NSX Malware Prevention - Communication Error (Error Code: 502)

Products

VMware vDefend Firewall

Issue/Introduction

Malware Prevention notification with error code: 502
Error message: "Error in communication between MPS components (Security Hub and RAPID) on the transport node.Please check the status of these components on the transport node."

Malware Prevention sending files for proper classification.

Cause

This document outlines the troubleshooting steps for the reported error code 502 in NSX Malware Prevention, indicating communication issues between Security Hub and RAPID components.

Resolution

Verify Service Status on SVM:

Login to the Security Virtual Machine (SVM).
Check the status of Security Hub and RAPID services:
/etc/init.d/nsx-sh status
/etc/init.d/nsx-lastline-rapid status

Security Hub should start RAPID automatically. If either service is down, restart it and capture any errors or warnings.

Additional Information

Troubleshooting Steps: (all the commands can be executed as root user. )

1. Verify Service Status on SVM:

Login to the Security Virtual Machine (SVM).
Check the status of Security Hub and RAPID services:
/etc/init.d/nsx-sh status
/etc/init.d/nsx-lastline-rapid status

Security Hub should start RAPID automatically. If either service is down, restart it and capture any errors or warnings.

2. Verify Docker Container Status on SVMs.

Run 'docker ps' to view the status of Docker containers on the SVM.
Ensure all containers are running.
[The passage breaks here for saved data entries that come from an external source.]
/-- What closing the manifest does to a row that rides: its wait ends, its state follows, its next pages are allocated (R272,
R276, R305). -/
def rideOn (s : State) (r : Nat) (v : Ride) : State :=
  let x := s.row r
  let pl := x.promptLen.toNat
  let x0 := { x with since := none, overdue := false }
  if v.rebuild then
    let rest := match x.rebuild with
      | (a, b) :: t => if a + v.n ≤ b then (a + v.n, b) :: t else t
      | [] => []
    s.setRow r { x0 with rebuild := rest, closedTo := max x.closedTo (v.top + 1) }
  else if v.kind = 2 && x.state == 5 then
    allocTo (s.setRow r { x0 with fed := v.tok + v.n, closedTo := max x.closedTo (v.tok + v.n),
                                  want := match x.want with
                                    | some (b, 0, m) => if b ≤ v.tok + v.n then none else some (b, 0, m)
                                    | w => w }) r (x.reach (v.top + 1))
  else if v.kind = 2 then
    let lastChunk := v.top + 2 = pl
    let st := if lastChunk && !x.isExport then 5 else 4
    let x1 := { x0 with nextPos := v.top + 1, closedTo := v.top + 1, state := st,
                        slots := if st = 5 then min x.slots 2 else x.slots }
    let top := if lastChunk then (if x.isExport then v.top else if x.draft then x.reach (pl - 1) else pl - 1) else chunkTop (v.top + 1) pl
    allocTo (s.setRow r x1) r top
  else
    allocTo (s.setRow r { x0 with
      state := 5
      slots := min x.slots 2
      closedTo := v.tok
      fed := v.tok
      prop := none
      waited := false
      entryTok := v.tok
      notices := v.n
      judge := if v.kind = 1 || (x.waited && (x.prop.getD []).isEmpty) then some { b := v.tok, drafts := v.drafts } else none }) r
      (x.reach v.tok)

/-- Rows held back by a full ring at this boundary: STREAM_STALL once for each, STREAM_STALL_STEPS once for the boundary (R281). -/
def stallRows (s : State) (p : Nat) : State :=
  let held := (s.rowsOf p).filter fun kv => kv.2.hold.isSome && kv.2.state == 5 && !kv.2.draft
  if held.isEmpty then s
  else held.foldl (fun (s : State) (kv : Nat × Row) =>
    if kv.2.stalled then s else (s.setRow kv.1 { kv.2 with stalled := true }).raiseSig kv.2.owner 4) (s.countPart p ctrStall 1)

/-- Closes the manifest of the chosen rides. -/
def closeManifest (s : State) (p b : Nat) (gs cs : List ((Nat × Row) × Ride)) : State :=
  let P := s.part p
  let es := gs.map fun a => entryOf P a.1.1 a.1.2 a.2 0
  let ces := (cs.zip (List.range cs.length)).map fun ai => entryOf P ai.1.1.1 ai.1.1.2 ai.1.2 ai.2
  let m : Manifest := { step := P.stepNo, close := s.ns, bucket := b, first := P.firstAfter, entries := es ++ ces,
                        chunks := cs.map fun a => chunkBlock a.1.2 a.2 }
  let P1 := { P.count ctrSteps 1 with
    stepNo := P.stepNo + 1
    inflight := P.inflight ++ [{ man := m }]
    firstAfter := false
    spacing := P.stepInterval }
  let log := m.entries.map fun e => ({ part := p, step := P.stepNo, close := s.ns, copy := e.copy, slot := e.slot, row := e.row } : Carried)
  let s1 := { s.setPart p P1 with house := { s.house with carried := s.house.carried ++ log } }
  (gs ++ cs).foldl (fun (s : State) (a : (Nat × Row) × Ride) => rideOn s a.1.1 a.2) s1

/-- A re-issued step waits for the rebuild of a row that it carries (R420). -/
def waitsRebuild (s : State) (x : StepRun) : Bool :=
  x.man.entries.any fun e => !e.rebuild && (!(s.row e.row).rebuild.isEmpty || !(s.row e.row).lostPages.isEmpty)

/-- A partition closes manifests: loaded, running, the step interval past, and no re-issue outstanding but those that wait for
rebuilds, which ride in new manifests (R24, R402, R406, R420). -/
def closes (s : State) (p : Nat) : Bool :=
  let P := s.part p
  P.loaded && P.rstate == 0 && !P.frozen && !P.quarantine && P.spacing == 0 &&
  (match P.inflight.find? fun x => x.again && !x.sent with
    | some x => waitsRebuild s x
    | none => true)

/-- A partition held for recovery runs no boundaries (R267). -/
def Partition.runsBoundary (P : Partition) : Bool := P.rstate == 0 || P.rstate == 3

def execStepBoundary (p : PartId) (s : State) : Out :=
  if !(s.part p.val).runsBoundary then .next s
  else
    let s1 := boundaryHead s p.val
    if !closes s1 p.val then .next s1
    else
      let s2 := stallRows s1 p.val
      match choose s2 p.val with
      | some (b, gs, cs) => .next (noteReady (closeManifest s2 p.val b gs cs) p.val)
      | none => .next s2

def execIdleBoundary (p : PartId) (s : State) : Out :=
  .next (if (s.part p.val).runsBoundary then boundaryHead s p.val else s)

/-! ### Sending a manifest (R268–R270) -/

/-- Table 8.9. -/
def Manifest.bodyLen (m : Manifest) : Nat := 3 * m.entries.length + 32 * m.chunks.length
def Manifest.header (m : Manifest) : List Byte :=
  padTo 64 (bytesLE 8 m.step ++ bytesLE 8 m.close ++ bytesLE 2 m.entries.length ++ bytesLE 2 m.chunks.length ++
    bytesLE 4 m.bodyLen ++ bytesLE 1 m.bucket ++ bytesLE 1 (if m.first then 1 else 0))

/-- Table 8.10. -/
def Entry.bytes (e : Entry) : List Byte :=
  let slotWord := match e.slot with
    | some (j, c) => j + (if c then 1024 else 0)
    | none => 2 ^ 31
  bytesLE 4 e.reqSeed.toNat ++ bytesLE 4 e.tok ++ bytesLE 2 e.row ++ List.replicate 6 0 ++ bytesLE 4 slotWord ++
  bytesLE 1 (if e.copy then 1 else 0) ++ bytesLE 1 e.kind ++ bytesLE 2 e.nPos ++ bytesLE 4 e.pageRoot.toNat ++
  bytesLE 4 e.pageVersion.toNat ++ bytesLE 4 e.beta.toNat ++ bytesLE 2 e.topP.toNat ++
  bytesLE 1 ((if e.greedy then 1 else 0) + (if e.last then 2 else 0) + (if e.draining then 4 else 0)) ++ bytesLE 1 e.bucket ++ bytesLE 4 e.block ++
  padTo 36 (e.tokens.flatMap fun t => bytesLE 4 t.toNat) ++ List.replicate 16 0

def Manifest.body (m : Manifest) : List Byte :=
  m.entries.flatMap Entry.bytes ++ m.chunks.flatMap fun c => c.flatMap fun t => bytesLE 4 t.toNat

/-- Granules of a byte string. -/
def granulesOf : Nat → List Byte → List Granule
  | 0, _ => []
  | fuel + 1, bs => if bs.isEmpty then [] else BitVec.ofNat 256 (natLE (bs.take 32)) :: granulesOf fuel (bs.drop 32)

/-- Payload flits of two granules. -/
def pairs : List Granule → List (List Granule)
  | a :: b :: rest => [a, b] :: pairs rest
  | [a] => [[a]]
  | [] => []

/-- The flits of one body copy on the flow channel. -/
def copyFlits (t : TileAddr) (gs : List Granule) : List (Chan × Flit) :=
  (.flow, { src := .signalBox, dst := t, body := .sendHead 0 gs.length }) ::
  (pairs gs).map fun q => (.flow, { src := .signalBox, dst := t, body := .payload q })

/-- Tiles of the Embedding record, in its order (Table 7.9). -/
def Partition.embedding (P : Partition) : List TileAddr :=
  P.service.flatMap fun
    | .embedding ts => ts.filterMap fun w => tileAt w.toNat
    | _ => []

/-- The first step not sent that is not a re-issue. -/
def nextNew : List StepRun → Option (Nat × StepRun)
  | [] => none
  | x :: xs => if x.sent || x.again then (nextNew xs).map fun y => (y.1 + 1, y.2) else some (0, x)

/-- The step that would be sent next: the first not sent since the last start. A re-issued one waits, and the re-issues behind it,
until every replacement is written and every row it carries has its rebuild done; the steps that rebuild them go first (R406, R419,
R420; log entry 56). -/
def nextUnsent (s : State) (p : Nat) : List StepRun → Option (Nat × StepRun)
  | [] => none
  | x :: xs =>
    if x.sent then (nextUnsent s p xs).map fun y => (y.1 + 1, y.2)
    else if x.again && ((s.rowsOf p).any (fun kv => kv.2.state != 9 && kv.2.pages.acks != 0) || waitsRebuild s x) then
      (nextNew xs).map fun y => (y.1 + 1, y.2)
    else some (0, x)

/-- With a step credit the body goes to the entry tile and the embedding tiles, one copy after another, then the notice. In an exact-mode
partition successive steps are an interval apart, re-issued ones too (R24). -/
def execManifestSend (p : PartId) (s : State) : Out :=
  let P := s.part p.val
  if P.credits = 0 || P.rstate != 0 || P.frozen || P.sendGap != 0 then .next s
  else match nextUnsent s p.val P.inflight with
    | none => .next s
    | some (i, x) =>
      let gs := granulesOf x.man.body.length x.man.body
      let hd := granulesOf 64 x.man.header
      let copies := (P.entry :: P.embedding).flatMap fun t => copyFlits t gs
      let notice : Chan × Flit :=
        (.mgmt, { src := .signalBox, dst := P.entry, body := .step (hd.getD 0 0) (hd.getD 1 0) })
      let P1 := { P with
        credits := P.credits - 1
        sendGap := P.stepInterval
        inflight := P.inflight.set i { x with sent := true }
        rimOut := P.rimOut ++ copies ++ [notice] }
      .next (s.setPart p.val (if x.again then P1.count ctrReread 1 else P1))

/-! ### What comes back through the gate -/

def Flit.isCredit (c : Nat) (f : Flit) : Bool :=
  match f.body with
  | .credit i _ => i == c
  | _ => false

/-- A credit flit with idx 15: at most two step credits are held (R270). -/
def execStepCredit (p : PartId) (s : State) : Out :=
  let P := s.part p.val
  match pickRim (Flit.isCredit 15) P.rimIn with
  | some (f, rest) =>
    match f.body with
    | .credit _ n => .next (s.setPart p.val { P with rimIn := rest, credits := min 2 (P.credits + n) })
    | _ => .next s
  | none => .next s

/-- PAGE_REBUILT for the pages of a rebuild entry whose step has left, and their count (R322). -/
def countRebuilt (s : State) (p : Nat) (e : Entry) : State :=
  if !e.rebuild then s
  else
    let x := s.row e.row
    let done := x.lostPages.filter fun lk => decide (e.tok / 64 ≤ lk.2) && decide (lk.2 ≤ (e.tok + e.nPos - 1) / 64) &&
      x.rebuild.all fun ab => decide (64 * lk.2 + 63 < ab.1) || decide (ab.2 < 64 * lk.2)
    if done.isEmpty then s
    else
      let s1 := (s.setRow e.row { x with lostPages := x.lostPages.filter fun lk => !done.contains lk }).countPart p ctrRebuild
        done.length
      let s2 := s1.raiseKvp x.owner 4
      if x.owner = 0 then s2 else s2.raiseKvp 0 4

/-- A row whose step has left: held replacements are written, a draining row completes, a release is acted on, the last chunk's
tail page ships (R284, R288, R313, R327). -/
def rowStepLeft (s : State) (p r : Nat) : State :=
  let s1 := writeHeld s r
  let x := s1.row r
  if (s1.part p).inFlight r then s1
  else if x.state == 6 then complete s1 r 3
  else if x.releasing then freeRow s1 r
  else if x.state == 4 && x.isExport && x.promptLen.toNat ≤ x.nextPos + 1 && (x.promptLen.toNat - 1) % 64 != 0 then
    exportPages s1 r ((x.promptLen.toNat - 1) / 64) ((x.promptLen.toNat - 1) / 64 + 1)
  else s1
Restarting containers might indicate ingress connectivity issues.
If any container has failed, run

docker inspect--format "{(json.State))" <container name>" (eg: "docker inspect--format "((json.State )}" nsx-lastline-rapid_analyst-sdk-malscape-completion_1")

3. Check for Known Issue (NSX versions 3.2.3, 4.1.0, 4.1.1):

Review the Broadcom Knowledge Base article (KB# https://knowledge.broadcom.com/external/article?legacyld=96444) for a known issue where DNS settings might fail on SVMs deployed using an IP pool.

4. Enable Debug Logs:
For Sucurity-hub and Lastline-Rapid-service

Step 1- Update the log level in /etc/vmware/nsx-sh/sh_config.json (replace 4 with 5)
Step 2- On SVM find the process id of nsx-sh binary using the command: $ps-eaf | grep nsx-sh (#Note the p_id of this process: /opt/vmware/nsx-sh/nsx-sh)
Step 3 Run the following command to send a SIGHUP signal to the process: $ kill -s SIGHUP <Noted p_id of nsx-sh binary>

Step1 Configure log level to RAPID's override.conf
$echo LOG_VERBOSITY_PYTHON=debug>>/config/vmware/nsx-lastline-rapid/conf.d/override.conf

Step 2- Restart RAPID

5. Manual Intervention (Root Required):

Restart the resolvconf service on the SVM: /sbin/service resolvconf restart

Execute /sbin/resolvconf -u to update DNS settings.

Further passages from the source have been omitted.